Luno’s journey from a small startup to R121 billion in transactions

Cryptocurrency exchange Luno recently revealed its customer base has surpassed 7 million users, up 892% from 705,000 users in the beginning of 2017.

Notably, it recorded 300% year-on-year growth in transactions on its platform in January 2021, hitting a value of $8.3 billion (R121 billion).

Luno currently offers its range of consumer products in 40 countries, with an international team comprising more than 400 employees working from offices in Johannesburg, Cape Town, London, Singapore, Kuala Lumpur, Jakarta, and Lagos.

It is also ranked in the top six cryptocurrency exchanges by the CryptoCompare Exchange benchmark, with a top tier AA rating.

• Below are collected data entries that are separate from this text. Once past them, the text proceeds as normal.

-- Substitution: what is free, and how it is applied -----------------------------------------------------------------------------

/-- Bench sites of a logical tile's kind (Table 04.1). -/
def benchSites (lt : Nat) : List Nat := if isT lt then [22, 77] else [27, 72]
/-- Hops between two sites. -/
def siteDistance (a b : Nat) : Nat := (a / 10 - b / 10) + (b / 10 - a / 10) + (a % 10 - b % 10) + (b % 10 - a % 10)
/-- A bench site that no tile is bound to, that no migration goes to, and that is not out. -/
def Pkg.siteFree (p : Pkg) (die site : Nat) : Bool :=
  (p.dies.tileAt die site).isNone && ! p.spares.badSites.contains (die * 100 + site)
    && ! p.spares.migrations.any (fun m => m.die == die && m.site == site)
/-- The nearest free bench site of a tile's kind, the lower quadrant on a tie (R460). -/
def Pkg.nearestBench (p : Pkg) (die lt : Nat) : Option Nat :=
  (sortBy (fun x => siteDistance x (p.dies.site die lt) * 4 + quadOf x) ((benchSites lt).filter fun x => p.siteFree die x)).head?
/-- A tile bound to another site; the default binding has no entry. -/
def Dies.bind (d : Dies) (die lt site : Nat) : Dies :=
  { d with rmap := Tbl.set 0 d.rmap (tileKey die lt) (if site = defaultSite lt then 0 else site + 1) }
/-- The slot tables of a partition rebuilt under the present repair map (R132, R140): none where the image in force does not allow it;
a pending load that does not allow it is withdrawn. A LOAD_PLAYBOOK message still held for it stays held until an ABORT: no rule gives it a
status (DESIGN CHOICE, log 92). -/
def Pkg.rebuild (p : Pkg) (i : Nat) : Option Pkg :=
  let q := p.part i
  let now : Option Pkg := match q.image with
    | none => some p
    | some m => match p.dies.tables m.channels with
      | .error _ => none
      | .ok t => some { p with dies := p.dies.putTables q.dieset q.bank t }
  now.map fun p => match q.pend with
    | none => p
    | some d => match p.dies.tables d.img.channels with
      | .error _ =>
        (p.onPart i fun q => { q with pend := none }).notify 0x0984 i (leBytes 8 d.img.id ++ leBytes 1 1 ++ zeros 7 ++ leBytes 8 0)
      | .ok t =>
        let p := p.onPart i fun q => { q with pend := some { d with entries := t } }
        if d.written then { p with dies := p.dies.putTables q.dieset (1 - q.bank) t } else p
/-- Would the rebuild with a tile at another site be valid? -/
def Pkg.rebuildOk (p : Pkg) (die lt site : Nat) : Bool :=
  match p.ownerOf die with
  | none => true
  | some i => ({ p with dies := p.dies.bind die lt site }.rebuild i).isSome
/-- A migration is queued; its die's domains are on while it runs (R496). -/
def Pkg.migrate (p : Pkg) (m : Migration) : Pkg :=
  ((List.range 8).map (8 * m.die + ·)).foldl Pkg.domainOnOp { p with spares := { p.spares with migrations := p.spares.migrations ++ [m] } }
/-- A stop that a fatal class requires, at the next boundary; until then the partition's state is as it was, since STOPPING means a stop
under R421 (R454, Table 16.11; DEDUCED, log 79). -/
def Pkg.fatalStop (p : Pkg) (i : Nat) : Pkg :=
  let q := p.part i
  let q := { q with fl := true, needReset := true }
  match q.st with
  | .none => p
  | .stopped => p.setPart i q
  | _ => p.setPart i { q with stop := some { (q.stop.getD {}) with fatal := true } }
/-- A fatal-tile fault for which no substitution can be made (R456). -/
def Pkg.escalate (p : Pkg) (src die : Nat) : Pkg :=
  let p := { p with hub := { p.hub with src := Tbl.modify {} p.hub.src src fun r => { r with esc := true } } }
  match p.ownerOf die with
  | some i => p.fatalStop i
  | none => p

/-- The site that a tile is bound to, as die × 100 + site. -/
def Pkg.placeOf (p : Pkg) (tile : Nat) : Nat := tile / 96 * 100 + p.dies.site (tile / 96) (tile % 96)
/-- Vault wires steered at a site. -/
def Spares.steered (s : Spares) (site : Nat) : List Steer := s.wires.filter fun w => w.site == site
/-- TSQ_VSTAT of the tile at a site shows the spare wires in use there (R248). -/
def Pkg.showSpares (p : Pkg) (site : Nat) : Pkg :=
  match p.dies.tileAt (site / 100) (site % 100) with
  | none => p
  | some lt => p.onTile (site / 100) lt fun t => { t with vst := { t.vst with spw := ((p.spares.steered site).filter Steer.done).length } }
/-- The lowest number that a list leaves out. -/
def lowestFree (used : List Nat) (bound : Nat) : Option Nat := (List.range bound).find? fun k => ! used.contains k
/-- A steering takes effect (R462). -/
def Pkg.applySteer (p : Pkg) (s : Steer) : Pkg :=
  Pkg.showSpares { p with spares := { p.spares with wires := p.spares.wires.map fun x => if x = s then { x with done := true, slot := none } else x } } s.site
/-- The boundaries of a die's partition fall. -/
def Pkg.ticks (p : Pkg) (die : Nat) : Option Nat := match p.ownerOf die with
  | some i => if (p.part i).period ≠ 0 then some i else none
  | none => none
/-- Whistle of a die's partition, for a SUBSTITUTE that takes effect at once. -/
def Pkg.whistleOf (p : Pkg) (die : Nat) : Nat := match p.ownerOf die with | some i => (p.part i).count | none => 0
/-- A SUBSTITUTE completes. -/
def Pkg.substDone (p : Pkg) (slot : Option SlotRef) (status w : Nat) : Pkg :=
  match slot with
  | none => p
  | some s => p.respond s status (if status = sOk then leBytes 8 w else [])
/-- A wire steering begins: at the next boundary, or at once where none falls. -/
def Pkg.steer (p : Pkg) (s : Steer) : Pkg :=
  let p := { p with spares := { p.spares with wires := p.spares.wires ++ [s] } }
  match p.ticks (s.site / 100) with
  | some _ => p
  | none => (p.applySteer s).substDone s.slot sOk (p.whistleOf (s.site / 100))
/-- Spares of a row's or column's bank in use. -/
def Spares.usedSpares (s : Spares) (r : Remap) : List Nat :=
  (s.remaps.filter fun x => x.site == r.site && x.col == r.col && x.layer == r.layer && x.bank == r.bank).map Remap.spare
/-- The next spare of a bank; the spec gives no number of spares, so one is always free (UNVERIFIED). -/
def Spares.nextSpare (s : Spares) (r : Remap) : Nat := (lowestFree (s.usedSpares r) ((s.usedSpares r).length + 1)).getD 0
/-- A bridge lane swapped for its group's spare: 16 data lanes and one spare each (R119). -/
def Pkg.swapLane (p : Pkg) (unit lane : Nat) : Option Pkg :=
  if p.spares.lanes.any fun x => x.unit == unit && x.lane / 16 == lane / 16 then none
  else
    let q : Pkg := { p with spares := { p.spares with lanes := p.spares.lanes ++ [{ unit := unit, lane := lane, spare := lane / 16 }] } }
    some (q.raise 0x09 unit)
/-- Phases of the group that feeds what phase n feeds: first, and how many active and bench (Table 20.3). -/
def phaseGroup (n : Nat) : Nat × Nat × Nat := if n < 128 then (n / 16 * 16, 15, 1) else (128, 24, 8)
/-- The phase whose load a phase carries: its own, or that of an active phase which it took over; none where it carries nothing. -/
def Pkg.phaseLoad (p : Pkg) (n : Nat) : Option Nat :=
  let (lo, act, _) := phaseGroup n
  if p.pwr.badPhase.contains n then none else if n < lo + act then some n else (p.pwr.swaps.find? fun e => e.2 == n).map (·.1)
/-- Bench phases that are left for what phase n feeds. -/
def Pkg.benchPhases (p : Pkg) (n : Nat) : List Nat :=
  let (lo, act, bench) := phaseGroup n
  ((List.range bench).map (lo + act + ·)).filter fun b => b != n && ! p.pwr.badPhase.contains b && ! p.pwr.swaps.any fun e => e.2 == b
/-- A phase is out. -/
def Pkg.retirePhase (p : Pkg) (n : Nat) : Pkg :=
  if p.pwr.badPhase.contains n then p else { p with pwr := { p.pwr with badPhase := p.pwr.badPhase ++ [n] } }
/-- A phase is retired; a bench phase of its group takes its load: the wanted one, or the lowest that is left (R460, R494). None: there is none. -/
def Pkg.swapPhase (p : Pkg) (n : Nat) (want : Option Nat) : Option Pkg :=
  match p.phaseLoad n with
  | none => some (p.retirePhase n)
  | some m =>
    let left := p.benchPhases n
    let q := p.retirePhase n
    (if want.all left.contains then want <|> left.head? else none).map fun b =>
      Pkg.raise { q with pwr := { q.pwr with swaps := (q.pwr.swaps.filter fun e => e.1 != m) ++ [(m, b)] } } 0x1F n
/-- A first-stage converter is retired; the bench one, 8, takes the share of the first, and after it the count falls (R494). -/
def Pkg.swapConverter (p : Pkg) (n : Nat) : Pkg :=
  if p.pwr.badConv.contains n then p
  else
    let bad := p.pwr.badConv ++ [n]
    let q : Pkg := { p with pwr := { p.pwr with badConv := bad, nconv := min 8 (9 - bad.length) } }
    if p.pwr.badConv = [] ∧ n ≠ 8 then q.raise 0x1F (160 + n) else q
/-- Physical cores that no logical core is bound to and that still work. -/
def Pkg.benchCores (p : Pkg) : List Nat :=
  (List.range 68).filter fun x => ! p.pdie.bad.contains x && ! anyBelow 64 (fun c => p.physCore c == x || (p.core c).move == some x)
/-- A logical core bound to a physical core; the old one is out. -/
def Pkg.bindCore (p : Pkg) (c x : Nat) : Pkg :=
  let old := p.physCore c
  let p := p.onCore c fun k => { k with phys := if x = c + c / 16 then 0 else x + 1, move := none, stopped := false }
  { p with pdie := { p.pdie with bad := p.pdie.bad ++ [old] } }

To understand the significance of these achievements, one should go back to eight years when the exchange was started.

The company was founded in 2013 by two South Africans – former investment banker Marcus Swanepoel, and Timothy Stranex, who had previously worked for Google as a software engineer.

Initially going by the name of Switchless, the team was focused on building blockchain systems for large financial institutions, including the first fully integrated Bitcoin system for Standard Bank.

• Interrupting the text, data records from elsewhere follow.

-- ==== Sys2Proof/Machine/CmdMessage.lean ====
section
/-!
DEFINITION. The meanings of commands. Referee messages (16): the slot that holds the message.
-/
namespace Sys2Proof.Machine

/-- GET_INFO (R412). -/
def execGetInfo (slot : SlotRef) (s : State) : Host.Outcome State Fault Refusal :=
  settled (fun p => p.serve slot 0x0001 (fun _ => true) (getInfoMsg)) s
/-- GET_STATE (R412). -/
def execGetState (slot : SlotRef) (s : State) : Host.Outcome State Fault Refusal :=
  settled (fun p => p.serve slot 0x0002 (fun _ => true) (getStateMsg)) s
/-- PART_CREATE (R413). -/
def execPartCreate (slot : SlotRef) (s : State) : Host.Outcome State Fault Refusal :=
  settled (fun p => p.serve slot 0x0101 (fun _ => true) (onFree partCreateMsg)) s
/-- PART_DELETE (R413). -/
def execPartDelete (slot : SlotRef) (s : State) : Host.Outcome State Fault Refusal :=
  settled (fun p => p.serve slot 0x0102 (fun _ => true) (onFree partDeleteMsg)) s
/-- PART_STOP (R421). -/
def execPartStop (slot : SlotRef) (s : State) : Host.Outcome State Fault Refusal :=
  settled (fun p => p.serve slot 0x0103 (fun _ => true) (onFree (partStopMsg false))) s
/-- PART_RESET (R421). -/
def execPartReset (slot : SlotRef) (s : State) : Host.Outcome State Fault Refusal :=
  settled (fun p => p.serve slot 0x0104 (fun _ => true) (onFree (partStopMsg true))) s
/-- SET_REGULATOR (R261). -/
def execSetRegulator (slot : SlotRef) (s : State) : Host.Outcome State Fault Refusal :=
  settled (fun p => p.serve slot 0x0105 (fun _ => true) (onFree setRegulatorMsg')) s
/-- SET_SEED (R76). -/
def execSetSeed (slot : SlotRef) (s : State) : Host.Outcome State Fault Refusal :=
  settled (fun p => p.serve slot 0x0106 (fun _ => true) (onFree setSeedMsg)) s
/-- START_PCODE (R275). -/
def execStartPcode (slot : SlotRef) (s : State) : Host.Outcome State Fault Refusal :=
  settled (fun p => p.serve slot 0x0107 (fun _ => true) (onFree startPcodeMsg)) s
/-- SET_NODE (R319). -/
def execSetNode (slot : SlotRef) (s : State) : Host.Outcome State Fault Refusal :=
  settled (fun p => p.serve slot 0x0201 (fun _ => true) (onFabric setNodeMsg)) s
/-- SET_PORTMAP (R310). -/
def execSetPortmap (slot : SlotRef) (s : State) : Host.Outcome State Fault Refusal :=
  settled (fun p => p.serve slot 0x0202 (fun _ => true) (onFabric setPortmapMsg)) s
/-- SET_TIMETREE (R385). -/
def execSetTimetree (slot : SlotRef) (s : State) : Host.Outcome State Fault Refusal :=
  settled (fun p => p.serve slot 0x0203 (fun _ => true) (setTimetreeMsg)) s
/-- SET_TIMERS (R348). -/
def execSetTimers (slot : SlotRef) (s : State) : Host.Outcome State Fault Refusal :=
  settled (fun p => p.serve slot 0x0204 (fun _ => true) (setTimersMsg)) s
/-- SET_RELAY (R357). -/
def execSetRelay (slot : SlotRef) (s : State) : Host.Outcome State Fault Refusal :=
  settled (fun p => p.serve slot 0x0205 (fun _ => true) (onFabric setRelayMsg)) s
/-- SET_GROUP (R364). -/
def execSetGroup (slot : SlotRef) (s : State) : Host.Outcome State Fault Refusal :=
  settled (fun p => p.serve slot 0x0206 (fun _ => true) (onFree setGroupMsg)) s
/-- LOAD_PLAYBOOK (R133). -/
def execLoadPlaybook (slot : SlotRef) (s : State) : Host.Outcome State Fault Refusal :=
  settled (fun p => p.serve slot 0x0207 (fun m => m.f 8 8 != 0) loadPlaybookMsg) s
/-- LOAD_PLAYBOOK_WITHDRAW (R133). -/
def execLoadPlaybookWithdraw (slot : SlotRef) (s : State) : Host.Outcome State Fault Refusal :=
  settled (fun p => p.serve slot 0x0207 (fun m => m.f 8 8 == 0) loadPlaybookMsg) s
/-- FIRST_CONFIGURATION (R533). -/
def execFirstConfiguration (slot : SlotRef) (s : State) : Host.Outcome State Fault Refusal :=
  settled (fun p => p.serve slot 0x0208 (fun m => cfgKind (m.f 8 4) (m.f 0x10 8) == .first) (whistleConfigMsg .first)) s
/-- PERIOD_CHANGE (R391). -/
def execPeriodChange (slot : SlotRef) (s : State) : Host.Outcome State Fault Refusal :=
  settled (fun p => p.serve slot 0x0208 (fun m => cfgKind (m.f 8 4) (m.f 0x10 8) == .change) (whistleConfigMsg .change)) s
/-- SWAP_ONLY (R533). -/
def execSwapOnly (slot : SlotRef) (s : State) : Host.Outcome State Fault Refusal :=
  settled (fun p => p.serve slot 0x0208 (fun m => cfgKind (m.f 8 4) (m.f 0x10 8) == .swapOnly) (whistleConfigMsg .swapOnly)) s
/-- KICKOFF_PREPARE (R378). -/
def execKickoffPrepare (slot : SlotRef) (s : State) : Host.Outcome State Fault Refusal :=
  settled (fun p => partIds.foldl (fun p i => Pkg.spread (p.kickoffSend i)) (p.serve slot 0x0209 (fun _ => true) (onFree kickoffMsg))) s
/-- ABORT (R418). -/
def execAbort (slot : SlotRef) (s : State) : Host.Outcome State Fault Refusal :=
  settled (fun p => p.serve slot 0x020A (fun _ => true) (abortMsg)) s
/-- DMA_CONFIG (R411). -/
def execDmaConfig (slot : SlotRef) (s : State) : Host.Outcome State Fault Refusal :=
  settled (fun p => p.serve slot 0x0301 (fun _ => true) (dmaConfigMsg)) s
/-- DMA_STATE (R419). -/
def execDmaState (slot : SlotRef) (s : State) : Host.Outcome State Fault Refusal :=
  settled (fun p => p.serve slot 0x0302 (fun _ => true) (dmaStateMsg)) s
/-- CKPT_CONFIG (R425). -/
def execCkptConfig (slot : SlotRef) (s : State) : Host.Outcome State Fault Refusal :=
  settled (fun p => p.serve slot 0x0401 (fun _ => true) (onFree ckptConfigMsg)) s
/-- CKPT_AT (R426). -/
def execCkptAt (slot : SlotRef) (s : State) : Host.Outcome State Fault Refusal :=
  settled (fun p => p.serve slot 0x0402 (fun _ => true) (onFree ckptAtMsg)) s
/-- DRIBBLE_PAUSE (R423). -/
def execDribblePause (slot : SlotRef) (s : State) : Host.Outcome State Fault Refusal :=
  settled (fun p => p.serve slot 0x0403 (dribbleIs 0) (dribbleMsg dribblePauseMsg)) s
/-- DRIBBLE_RESUME (R423). -/
def execDribbleResume (slot : SlotRef) (s : State) : Host.Outcome State Fault Refusal :=
  settled (fun p => p.serve slot 0x0403 (dribbleIs 1) (dribbleMsg dribbleResumeMsg)) s
/-- GET_MANIFEST (R438). -/
def execGetManifest (slot : SlotRef) (s : State) : Host.Outcome State Fault Refusal :=
  settled (fun p => p.serve slot 0x0404 (fun _ => true) (getManifestMsg)) s
/-- RESTORE (R444). -/
def execRestore (slot : SlotRef) (s : State) : Host.Outcome State Fault Refusal :=
  settled (fun p => p.serve slot 0x0405 (fun _ => true) (onFree restoreMsg)) s
/-- FAULT_READ (R458). -/
def execFaultRead (slot : SlotRef) (s : State) : Host.Outcome State Fault Refusal :=
  settled (fun p => p.serve slot 0x0801 (fun _ => true) (faultReadMsg)) s
/-- FAULT_CLEAR (R458). -/
def execFaultClear (slot : SlotRef) (s : State) : Host.Outcome State Fault Refusal :=
  settled (fun p => p.serve slot 0x0802 (fun _ => true) (faultClearMsg)) s
/-- FAULT_MASK (R458). -/
def execFaultMask (slot : SlotRef) (s : State) : Host.Outcome State Fault Refusal :=
  settled (fun p => p.serve slot 0x0803 (fun _ => true) (faultMaskMsg)) s
/-- ERRN_SET (R457). -/
def execErrnSet (slot : SlotRef) (s : State) : Host.Outcome State Fault Refusal :=
  settled (fun p => p.serve slot 0x0804 (fun _ => true) (errnSetMsg)) s
/-- LISTEN (R414). -/
def execListen (slot : SlotRef) (s : State) : Host.Outcome State Fault Refusal :=
  settled (fun p => p.serve slot 0x0901 (fun _ => true) (listenMsg)) s
/-- RECORD_CFG (R414). -/
def execRecordCfg (slot : SlotRef) (s : State) : Host.Outcome State Fault Refusal :=
  settled (fun p => p.serve slot 0x0902 (fun _ => true) (recordCfgMsg)) s
/-- CAPTURE_READ (R398). -/
def execCaptureRead (slot : SlotRef) (s : State) : Host.Outcome State Fault Refusal :=
  settled (fun p => p.serve slot 0x0903 (fun _ => true) (captureReadMsg)) s
/-- CUTGRP_READ (R415). -/
def execCutgrpRead (slot : SlotRef) (s : State) : Host.Outcome State Fault Refusal :=
  settled (fun p => p.serve slot 0x0904 (fun _ => true) (cutgrpReadMsg)) s
/-- GET_PEERS (R325). -/
def execGetPeers (slot : SlotRef) (s : State) : Host.Outcome State Fault Refusal :=
  settled (fun p => p.serve slot 0x0905 (fun _ => true) (getPeersMsg)) s
/-- GET_TELEMETRY (R409). -/
def execGetTelemetry (slot : SlotRef) (s : State) : Host.Outcome State Fault Refusal :=
  settled (fun p => p.serve slot 0x0906 (fun _ => true) (getTelemetryMsg)) s

end Sys2Proof.Machine
end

However, realising that it would take banks very long to move into the space given the many misconceptions as to what blockchain technology could do.

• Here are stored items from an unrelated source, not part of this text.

-- ==== Sys2Proof/Machine/CmdTile.lean ====
section
/-!
DEFINITION. The meanings of commands. Tile commands (04 to 07): die, logical tile, header, decoded fields.
-/
namespace Sys2Proof.Machine

/-- MMA_PRODUCT (R149). -/
def execMmaProduct (die : Nat) (lt : Nat) (h : Hdr) (c : MmaCmd) (s : State) : Host.Outcome State Fault Refusal :=
  quiet (fun p => p.onWork die lt (fun t => issueCycle t.seq h (some .eng)) fun x w => mmaOp false x h c w) s
/-- MMA_COMBINE (R150). -/
def execMmaCombine (die : Nat) (lt : Nat) (h : Hdr) (c : MmaCmd) (s : State) : Host.Outcome State Fault Refusal :=
  quiet (fun p => p.onWork die lt (fun t => issueCycle t.seq h (some .eng)) fun x w => mmaOp true x h c w) s
/-- VEX (R172). -/
def execVex (die : Nat) (lt : Nat) (h : Hdr) (c : VexCmd) (s : State) : Host.Outcome State Fault Refusal :=
  quiet (fun p => p.onWork die lt (fun t => issueCycle t.seq h (some .ve)) fun x w => vexOp x h c w) s
/-- DIGEST (R185). -/
def execDigest (die : Nat) (lt : Nat) (h : Hdr) (dslot : Nat) (desc : Nat) (s : State) : Host.Outcome State Fault Refusal :=
  quiet (fun p => p.onWork die lt (fun t => issueCycle t.seq h (some .ve)) fun x w => digestOp x h dslot desc w) s
/-- MOVE (R108). -/
def execMove (die : Nat) (lt : Nat) (h : Hdr) (src : Nat) (dst : Nat) (len : Nat) (s : State) : Host.Outcome State Fault Refusal :=
  quiet (fun p => p.onWork die lt (fun t => issueCycle t.seq h (some .xfer)) fun x w => moveOp x h src dst len w) s
/-- SEND (R117). -/
def execSend (die : Nat) (lt : Nat) (h : Hdr) (ch : Nat) (src : Nat) (len : Nat) (s : State) : Host.Outcome State Fault Refusal :=
  quiet (fun p => p.onWork die lt (fun t => issueCycle t.seq h (some .nsend)) fun x w => sendOp x h ch src len w) s
/-- RECV (R117). -/
def execRecv (die : Nat) (lt : Nat) (h : Hdr) (ch : Nat) (dst : Nat) (len : Nat) (s : State) : Host.Outcome State Fault Refusal :=
  quiet (fun p => p.onWork die lt (fun t => issueCycle t.seq h (some .nrecv)) fun x w => recvOp x h ch dst len w) s
/-- FLIT_EJECTION (R118). -/
def execFlitEjection (die : Nat) (lt : Nat) (ch : Nat) (s : State) : Host.Outcome State Fault Refusal :=
  quiet (fun p => if p.hub.dead then p else { p with dies := flitEjectionOp die lt ch p.dies }) s
/-- BRIDGE (R99). -/
def execBridge (die : Nat) (lt : Nat) (h : Hdr) (pull : Bool) (rem : Nat) (loc : Nat) (len : Nat) (af : Option Nat) (s : State) : Host.Outcome State Fault Refusal :=
  quiet (fun p => p.onWork die lt (fun t => issueCycle t.seq h (some .ext)) fun x w => bridgeOp x h pull rem loc len af w) s
/-- BRIDGE_LANDING (R122). -/
def execBridgeLanding (die : Nat) (lt : Nat) (n : Nat) (s : State) : Host.Outcome State Fault Refusal :=
  quiet (bridgeLanding die lt n) s
/-- PUT (R346). -/
def execPut (die : Nat) (lt : Nat) (h : Hdr) (node : Nat) (doff : Nat) (src : Nat) (len : Nat) (af : Option Nat) (s : State) : Host.Outcome State Fault Refusal :=
  settled (fun p => Pkg.ended ((p.onWork die lt (fun t => issueCycle t.seq h (some .ext)) fun x w => putOp x h node doff src len af w).startPut die lt)) s
/-- PUT_FINAL_REQUEST (R346). -/
def execPutFinalRequest (die : Nat) (lt : Nat) (n : Nat) (s : State) : Host.Outcome State Fault Refusal :=
  settled (fun p => Pkg.ended (p.finishPut die lt n)) s
/-- WAIT_UNTIL_CYCLE (R107). -/
def execWaitUntilCycle (die : Nat) (lt : Nat) (h : Hdr) (target : Nat) (s : State) : Host.Outcome State Fault Refusal :=
  quiet (fun p => p.onWork die lt (fun t => issueCycle t.seq h none) fun x w => waitOp x h target w) s
/-- LOOP (R103). -/
def execLoop (die : Nat) (lt : Nat) (h : Hdr) (body : Nat) (count : Nat) (astep : Int) (bstep : Int) (s : State) : Host.Outcome State Fault Refusal :=
  quiet (fun p => p.onWork die lt (fun t => issueCycle t.seq h none) fun x w => loopOp x h body count astep bstep w) s
/-- PHASE (R106). -/
def execPhase (die : Nat) (lt : Nat) (h : Hdr) (ph : Nat) (pkind : Nat) (limit : Nat) (s : State) : Host.Outcome State Fault Refusal :=
  quiet (fun p => p.onWork die lt (phaseCycle h) fun x w => phaseOp x h ph pkind limit w) s
/-- FLAG_TEST (R101). -/
def execFlagTest (die : Nat) (lt : Nat) (h : Hdr) (dst : Nat) (op : Nat) (neg : Bool) (src : Nat) (arg0 : Nat) (arg1 : Nat) (s : State) : Host.Outcome State Fault Refusal :=
  quiet (fun p => p.onWork die lt (fun t => issueCycle t.seq h none) fun x w => flagTestOp x h dst op neg src arg0 arg1 w) s
/-- FLIP_POINT (R160). -/
def execFlipPoint (die : Nat) (lt : Nat) (s : State) : Host.Outcome State Fault Refusal :=
  quiet (fun p => p.onWork die lt Tile.flipCycle flipPointOp) s

end Sys2Proof.Machine
end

They decided to focus on the value of blockchains as decentralised cryptocurrencies such as Bitcoin or Ethereum.

To offer cryptocurrency trading services for consumers, they launched the BitX exchange in South Africa.

In 2014, it was expanded into Indonesia, Malaysia, and Nigeria.

Luno co-founders Timothy Stranex and Marcus Swanepoel.

2015 saw BitX received a $3 million injection in a funding round led by Naspers, with additional funds from Digital Currency Group (DCG) and Ventura.

The following year, the company grew its team to 15 people and reached 100,000 downloads on the Google Play Store.

2017 marked a milestone for BitX, starting with its rebranding to Luno in January.

In September 2017, Luno closed another funding round for $9 million, before announcing its expansion into Europe and reaching 1 million downloads on the Google Play Store.

Notably, it added support for the Ethereum network – the world’s second most valuable cryptocurrency – by the end of that year.

In 2018, Luno integrated Segwit, doubled its app users, and launched new offices in London and Johannesburg.

It also won the award for fastest growing tech company in the UK in TNW’s Tech 5 competition.

In 2019, Luno 2.0 was launched with support for Bitcoin Cash among its new capabilities.

Swanepoel said the last 12 months hastened the global adoption of cryptocurrency.

“While a lot of the attention has been around institutional adoption, retail adoption has been growing at an arguably even more frantic pace.”

“In 2021, we expect to continue this exponential growth, on track to reaching our goal of one billion customers by 2030,” Swanepoel said.

Luno has developed an aggressive road map for future growth and ultimately aims to compete with financial services firms globally, with the goal of “upgrading the world to a better financial system.”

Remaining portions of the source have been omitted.